VIDEO UNDERSTANDING WITH DEEP NETWORKS

Diploma

ABSTRACT

Video understanding is one of the fundamental problems in computer vision. Videos provide more information to the image recognition task by adding a temporal component through which motion and other information can be additionally used. Encouraged by the success of deep convolutional neural networks (CNNs) on image classification, we extend the deep convolutional networks to video understanding by modeling both spatial and temporal information.

To effectively utilize deep networks, we need a comprehensive understanding of convolutional neural networks. We first study the network on the domain of image retrieval. We show that for instance-level image retrieval, lower layers often perform better than the last layers in convolutional neural networks. We present an approach for extracting convolutional features from different layers of the networks and adopt VLAD encoding to encode features into a single vector for each image. Our work provides guidance for transferring deep convolutional networks to other

tasks.

We then propose and evaluate several deep neural network architectures to combine image information across a video over longer time periods than previously attempted. We propose two methods capable of handling full length videos. The first method explores various convolutional temporal feature pooling architectures, examining the various design choices which need to be made when adapting a CNN for this task. The second proposed method explicitly models the video as an ordered sequence of frames. For this purpose we employ a recurrent neural network that uses Long Short-Term Memory (LSTM) cells which are connected to the output of the underlying CNN.

Next, we propose a multitask learning model ActionFlowNet to train a single stream network directly from raw pixels to jointly estimate optical flow while recognizing actions with convolutional neural networks, capturing both appearance and motion in a single model. Experiments show that our model effectively learns video representation from motion information on unlabeled videos.

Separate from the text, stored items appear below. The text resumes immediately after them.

-- ==== Sys2Proof/Certificates/Slice0/Obligations.lean ====
section
/-! DEFINITION. The statements for the provers, one `def Obligations.<Name> : Prop` each. They speak of the machine, in
every state, for every configuration and every operand, unless a hypothesis says otherwise. `RegWritten`, `PcMoved` and
`BytesStored` (Safety.lean) each say everything an instruction changed and everything it left alone. -/

open Sys2Proof Sys2Proof.Machine

/-! ## Encoding and decoding (30_encoding.md) -/

/-- Words written out in the spec's rules decode to the instructions the spec says they are (R111, R112, R131, R137,
R153, R163, R172, R181, R182, R186, R187, R190, R192, R201). The funct3 values are the spec's general knowledge (D17). -/
def Obligations.SpecWordsDecodeAsTheSpecSays : Prop :=
  decode true 0x002081B3#32 = .instr (.add 3 1 2) ∧ decode true 0x402081B3#32 = .instr (.sub 3 1 2) ∧
  decode true 0x00500093#32 = .instr (.addi 1 0 5#12) ∧ decode true 0x00409193#32 = .instr (.slli 3 1 4#5) ∧
  decode true 0xFFC0A183#32 = .instr (.lw 3 1 0xFFC#12) ∧ decode true 0xFE20AE23#32 = .instr (.sw 1 2 0xFFC#12) ∧
  decode true 0xFE209CE3#32 = .instr (.bne 1 2 0x1FF8#13) ∧ decode true 0x123450B7#32 = .instr (.lui 1 0x12345#20) ∧
  decode true 0x00001097#32 = .instr (.auipc 1 1#20) ∧ decode true 0x008000EF#32 = .instr (.jal 1 8#21) ∧
  decode true 0x004280E7#32 = .instr (.jalr 1 5 4#12) ∧ decode true 0x0FF0000F#32 = .instr .fence ∧
  decode true 0x022081B3#32 = .instr (.mul 3 1 2) ∧ decode false 0x022081B3#32 = .instr (.add 3 1 2) ∧
  decode true 0x00003003#32 = .undefined .loadFunct3 ∧ decode true 0x00000000#32 = .undefined .opcode

/-- R62 to R67: every field of every word is the number its bits make, and `inst[30]` is bit 5 of funct7. -/
def Obligations.FieldsAreTheNumbersOfTheirBits : Prop :=
  ∀ w : Word,
    (fieldsOf w).opcode.toNat = w.toNat % 2 ^ 7 ∧
    (fieldsOf w).rd.val = w.toNat / 2 ^ 7 % 2 ^ 5 ∧
    (fieldsOf w).funct3.toNat = w.toNat / 2 ^ 12 % 2 ^ 3 ∧
    (fieldsOf w).rs1.val = w.toNat / 2 ^ 15 % 2 ^ 5 ∧
    (fieldsOf w).rs2.val = w.toNat / 2 ^ 20 % 2 ^ 5 ∧
    (fieldsOf w).funct7.toNat = w.toNat / 2 ^ 25 ∧
    (fieldsOf w).funct7.getLsbD 5 = w.getLsbD 30 ∧
    altBit w = w.getLsbD 30

/-- Sections 1 and 2 of 30_encoding.md: that shamt is the number in the rs2 field (R68, section 1), and bit by bit where
each bit of each immediate comes from (section 2). -/
def Obligations.ImmediatesAreAssembledFromTheirBits : Prop :=
  ∀ w : Word,
    (fieldsOf w).shamt.toNat = (fieldsOf w).rs2.val ∧
    ∀ i, i < 32 →
      (fieldsOf w).immI.getLsbD i = (if i < 11 then w.getLsbD (i + 20) else w.getLsbD 31) ∧
      (fieldsOf w).immS.getLsbD i =
        (if i < 5 then w.getLsbD (i + 7) else if i < 11 then w.getLsbD (i + 20) else w.getLsbD 31) ∧
      (fieldsOf w).immB.getLsbD i =
        (if i = 0 then false else if i < 5 then w.getLsbD (i + 7) else if i < 11 then w.getLsbD (i + 20)
         else if i = 11 then w.getLsbD 7 else w.getLsbD 31) ∧
      (fieldsOf w).immJ.getLsbD i =
        (if i = 0 then false else if i < 11 then w.getLsbD (i + 20) else if i = 11 then w.getLsbD 20
         else if i < 20 then w.getLsbD i else w.getLsbD 31) ∧
      (fieldsOf w).immU.getLsbD i = (if i < 12 then false else w.getLsbD i)

/-- The decoder is the opcode table: the instruction of a word is the first row of spec/opcode_table.json that covers it,
the multiply/divide rows first and only with `EXT_M`; a word no row covers is undefined (R83). Rests on the spec's
general-knowledge funct3 and funct7 values (D4, D17). -/
def Obligations.DecodeFollowsTheOpcodeTable : Prop :=
  ∀ (extM : Bool) (w : Word),
    (decode extM w).mnemonic? = (opcodeTable.find? (fun r => r.covers extM w)).map OpcodeRow.mnemonic

/-- Every operand of a decoded instruction is the field of the word its format names (R75 to R80). -/
def Obligations.DecodedOperandsAreTheFieldsOfTheWord : Prop :=
  ∀ (extM : Bool) (w : Word) (i : Instr), decode extM w = .instr i → takesFieldsOf w i

/-- The decoder answers well-formed instructions only: even branch and JAL offsets, and multiply/divide instructions only
in a block that has the unit. -/
def Obligations.DecodedInstructionsAreWellFormed : Prop :=
  ∀ (extM : Bool) (w : Word) (i : Instr), decode extM w = .instr i → i.wf extM = true

/-- Encoding a well-formed instruction and decoding the word gives the instruction back, for all 46 and every operand. -/
def Obligations.DecodeOfEncodeIsTheInstruction : Prop :=
  ∀ (extM : Bool) (i : Instr), i.wf extM = true → decode extM (encode i) = .instr i

/-- The undefined encodings are exactly those R85 lists, by opcode and by the funct3 of loads, stores and branches. Which
funct3 values are undefined is the spec's general knowledge (D17, G1). -/
def Obligations.UndefinedWordsAreExactlyTheListedOnes : Prop :=
  ∀ (extM : Bool) (w : Word),
    (∃ why, decode extM w = .undefined why) ↔
      (w.toNat % 2 ^ 7 ∉ [0x33, 0x13, 0x03, 0x23, 0x63, 0x37, 0x17, 0x6F, 0x67, 0x0F]) ∨
      (w.toNat % 2 ^ 7 = 0x03 ∧ w.toNat / 2 ^ 12 % 2 ^ 3 ∈ [3, 6, 7]) ∨
      (w.toNat % 2 ^ 7 = 0x23 ∧ w.toNat / 2 ^ 12 % 2 ^ 3 ∈ [3, 4, 5, 6, 7]) ∨
      (w.toNat % 2 ^ 7 = 0x63 ∧ w.toNat / 2 ^ 12 % 2 ^ 3 ∈ [2, 3])

/-- No word is of two different base rows, nor of two different multiply/divide rows. (A multiply/divide word is of a base
row too: which of the two it is, DecodeFollowsTheOpcodeTable says.) -/
def Obligations.BaseRowsAndMulDivRowsEachDoNotOverlap : Prop :=
  (∀ w : Word, ∀ r₁ ∈ rRows ++ iRows ++ memRows ++ flowRows, ∀ r₂ ∈ rRows ++ iRows ++ memRows ++ flowRows,
    r₁.covers true w = true → r₂.covers true w = true → r₁ = r₂) ∧
  (∀ w : Word, ∀ r₁ ∈ mulDivRows, ∀ r₂ ∈ mulDivRows, r₁.covers true w = true → r₂.covers true w = true → r₁ = r₂)

/-! ## The memory accessor (20_memory.md) -/

/-- MemRead gives the bytes little-endian and zero-extended, or faults when one of them is outside the window. The fault is
the spec's own decision (D5, log entry 15); the rest is section 2 of 20_memory.md. -/
def Obligations.MemReadIsLittleEndianAndZeroExtended : Prop :=
  ∀ (c : Config) (m : Memory) (kind : AccessKind) (addr : Word) (w : AccessWidth),
    ((∀ k, k < w.bytes → inWindow c (addr.toNat + k) = true) →
      ∃ v, memRead c m kind addr w = .ok v ∧
        (∀ k, k < w.bytes → v.extractLsb' (8 * k) 8 = m.read (addr.toNat + k)) ∧
        (∀ i, 8 * w.bytes ≤ i → v.getLsbD i = false)) ∧
    ((∃ k, k < w.bytes ∧ inWindow c (addr.toNat + k) = false) →
      memRead c m kind addr w = .error (.memFault kind addr w))

/-- MemWrite stores exactly the bytes of the access width, or faults and stores none. The fault is the spec's own decision
(D5, log entry 15); the rest is section 2 of 20_memory.md. -/
def Obligations.MemWriteStoresExactlyItsBytes : Prop :=
  ∀ (c : Config) (m : Memory) (addr : Word) (w : AccessWidth) (v : Word),
    ((∀ k, k < w.bytes → inWindow c (addr.toNat + k) = true) →
      ∃ m', memWrite c m addr w v = .ok m' ∧
        (∀ k, k < w.bytes → m'.read (addr.toNat + k) = v.extractLsb' (8 * k) 8) ∧
        (∀ a, a < addr.toNat ∨ addr.toNat + w.bytes ≤ a → m'.read a = m.read a)) ∧
    ((∃ k, k < w.bytes ∧ inWindow c (addr.toNat + k) = false) →
      memWrite c m addr w v = .error (.memFault .store addr w))

/-- R40: the window is half open: its first byte is inside, the byte before it and the byte at its end are not. -/
def Obligations.WindowIsHalfOpen : Prop :=
  ∀ (c : Config) (a : Word),
    inWindow c a.toNat = true ↔ c.memBase.toNat ≤ a.toNat ∧ a.toNat < c.memBase.toNat + c.memSize

/-- Memories in the canonical form that read alike at every address are the same data. -/
def Obligations.CanonicalMemoriesThatReadAlikeAreEqual : Prop :=
  ∀ m₁ m₂ : Memory, m₁.wf = true → m₂.wf = true → (∀ a, m₁.read a = m₂.read a) → m₁ = m₂

/-- R164: a word, halfword or byte stored and then loaded from the same effective address comes back, zero-extended. -/
def Obligations.StoredValueIsLoadedBack : Prop :=
  ∀ (rd rs1 rs2 : RegIdx) (imm : BitVec 12) (s t : State),
    (Sys2Proof.Machine.exec (.sw rs1 rs2 imm) s = .next t →
      ∃ u, Sys2Proof.Machine.exec (.lw rd rs1 imm) t = .next u ∧ u.readReg rd = if rd = 0 then 0#32 else s.readReg rs2) ∧
    (Sys2Proof.Machine.exec (.sh rs1 rs2 imm) s = .next t →
      ∃ u, Sys2Proof.Machine.exec (.lhu rd rs1 imm) t = .next u ∧
        u.readReg rd = if rd = 0 then 0#32 else ((s.readReg rs2).extractLsb' 0 16).setWidth 32) ∧
    (Sys2Proof.Machine.exec (.sb rs1 rs2 imm) s = .next t →
      ∃ u, Sys2Proof.Machine.exec (.lbu rd rs1 imm) t = .next u ∧
        u.readReg rd = if rd = 0 then 0#32 else ((s.readReg rs2).extractLsb' 0 8).setWidth 32)

/-- R56: a word that SW stores over the very next instruction is the instruction the next step runs, with no fence. -/
def Obligations.StoreIsSeenByTheNextFetch : Prop :=
  ∀ (rs1 rs2 : RegIdx) (imm : BitVec 12) (s t : State), s.Running →
    s.readReg rs1 + imm.signExtend 32 = s.pc + 4#32 → Sys2Proof.Machine.exec (.sw rs1 rs2 imm) s = .next t →
    Sys2Proof.Machine.step t = dispatch (decode s.cfg.extM (s.readReg rs2)) t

While recent deep models for videos show improvement by incorporating optical flow or aggregating high-level appearance across frames, they focus on modeling either the long-term temporal relations or short-term motion. We propose Temporal Difference Networks (TDN) that model both long-term relations and short-term motion from videos. We leverage a simple but effective motion representation: difference of CNN features in our network and jointly modeling the motion at multiple scales in a single CNN.


Introduction

Motivation

Video understanding is one of the fundamental problems in computer vision. Videos provide more information to the image recognition task by adding a temporal component through which motion and other information can be additionally used. Encouraged by the success of deep convolutional neural networks (CNNs) on image classification, in this dissertation we extend the deep convolutional networks to video understanding by modeling both spatial and temporal information.

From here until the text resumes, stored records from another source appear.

/-- Settles O56: the template with both results, case by case. -/
theorem signedDivisionCases : Obligations.SignedDivisionCases := by
  rintro rd rs1 rs2 s a b legal rfl rfl
  obtain ⟨t, ht, quotient⟩ := writeResult_spec divSigned (regPair s rs1 rs2) rd s legal
  obtain ⟨u, hu, remainder⟩ := writeResult_spec remSigned (regPair s rs1 rs2) rd s legal
  refine ⟨t, u, _, _, ht, quotient, hu, remainder, ?zero, ?overflow, ?rest⟩ <;> dsimp only [regPair]
  case zero =>
    intro hb
    rw [hb]
    exact ⟨divSigned_zero _, remSigned_zero _⟩
  case overflow =>
    intro ha hb
    rw [ha, hb]
    exact ⟨rfl, rfl⟩
  case rest => exact fun hb h => ⟨divSigned_toInt hb h, remSigned_toInt hb h⟩

/-! ## Unsigned division (R206, R208) -/

theorem divUnsigned_zero (a : Word) : divUnsigned a 0#32 = 0xFFFFFFFF#32 := if_pos rfl

theorem remUnsigned_zero (a : Word) : remUnsigned a 0#32 = a := if_pos rfl

theorem divUnsigned_toNat {a b : Word} (hb : b ≠ 0#32) : (divUnsigned a b).toNat = a.toNat / b.toNat := by
  rw [divUnsigned, if_neg hb, BitVec.toNat_ofNat]
  exact Nat.mod_eq_of_lt ((Nat.div_le_self _ _).trans_lt a.isLt)

theorem remUnsigned_toNat {a b : Word} (hb : b ≠ 0#32) : (remUnsigned a b).toNat = a.toNat % b.toNat := by
  rw [remUnsigned, if_neg hb, BitVec.toNat_ofNat]
  exact Nat.mod_eq_of_lt ((Nat.mod_le _ _).trans_lt a.isLt)

/-- Settles O57: the template with both results, case by case. -/
theorem unsignedDivisionCases : Obligations.UnsignedDivisionCases := by
  rintro rd rs1 rs2 s a b legal rfl rfl
  obtain ⟨t, ht, quotient⟩ := writeResult_spec divUnsigned (regPair s rs1 rs2) rd s legal
  obtain ⟨u, hu, remainder⟩ := writeResult_spec remUnsigned (regPair s rs1 rs2) rd s legal
  refine ⟨t, u, _, _, ht, quotient, hu, remainder, ?zero, ?rest⟩ <;> dsimp only [regPair]
  case zero =>
    intro hb
    rw [hb]
    exact ⟨divUnsigned_zero _, remUnsigned_zero _⟩
  case rest => exact fun hb => ⟨divUnsigned_toNat hb, remUnsigned_toNat hb⟩

/-! ## The laws (R209) -/

theorem abs_tmod_lt (a : Int) {b : Int} (hb : b ≠ 0) : |a.tmod b| < |b| := by
  rw [Int.abs_eq_natAbs, Int.abs_eq_natAbs, Int.natAbs_tmod, Int.ofNat_lt]
  exact Nat.mod_lt _ (Int.natAbs_pos.2 hb)

/-- The remainder of truncated division is zero or has the dividend's sign. -/
theorem tmod_eq_zero_or_sign (a b : Int) : a.tmod b = 0 ∨ (a.tmod b).sign = a.sign := by
  by_cases h : b ∣ a
  · exact .inl (Int.tmod_eq_zero_of_dvd h)
  · exact .inr (by rw [Int.sign_tmod, if_neg h])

Traditionally, video action recognition research has been very successful at extracting local features from videos which encode local spatio-temporal patterns. Hand-crafted features such as Histogram of Oriented Gradients (HOG), Histogram of Optical Flow (HOF), Motion Boundary Histogram (MBH) and trajectories are extracted from the videos. These local descriptors are then encoded to produce a global video-level feature representation with Bag-of-Word (BoW), VLAD, or Fisher vector encodings. By aggregating spatio-temporal local features to obtain global video representations, these approaches are able to obtain state-of-the-art results in a wide range of video recognition benchmarks.

Deep convolutional networks have shown great success in large scale image classification. By learning a hierarchy of feature representations through end-toend optimization, CNNs give superior performance compared to traditional handcrafted features. It shows great success when transferred to other related tasks such as object detection, semantic segmentation and image retrieval. Different improving network architectures have been proposed like AlexNet, VGG, Inception and ResNet.

There have been several challenges on applying deep networks for video understanding. First, appropriate models are needed to learn spatial appearance and temporal information. Both short term motion and long term context are required to obtain full understanding of videos. Second, having one extra dimension compared to images, processing videos are computationally expensive. Efficient algorithms are needed to process large amounts of data.

In this dissertation, we study the problem of video classification with deep networks. We present multiple approaches for video action recognition which focuses on both aggregating long-term temporal information as well as capturing short-term motion and local apppearance.

Approaches

To effectively utilize deep networks, we need comprehensive understanding of convolutional neural networks. We first study the network on the domain of image retrieval. We then propose different network architectures for video classification.

First, we study network architectures for full-length video classification. Second, we introduce methods for learning short-term motion representation for video action recognition. Finally, we propose a framework to jointly model low-level motion and high-level temporal relations.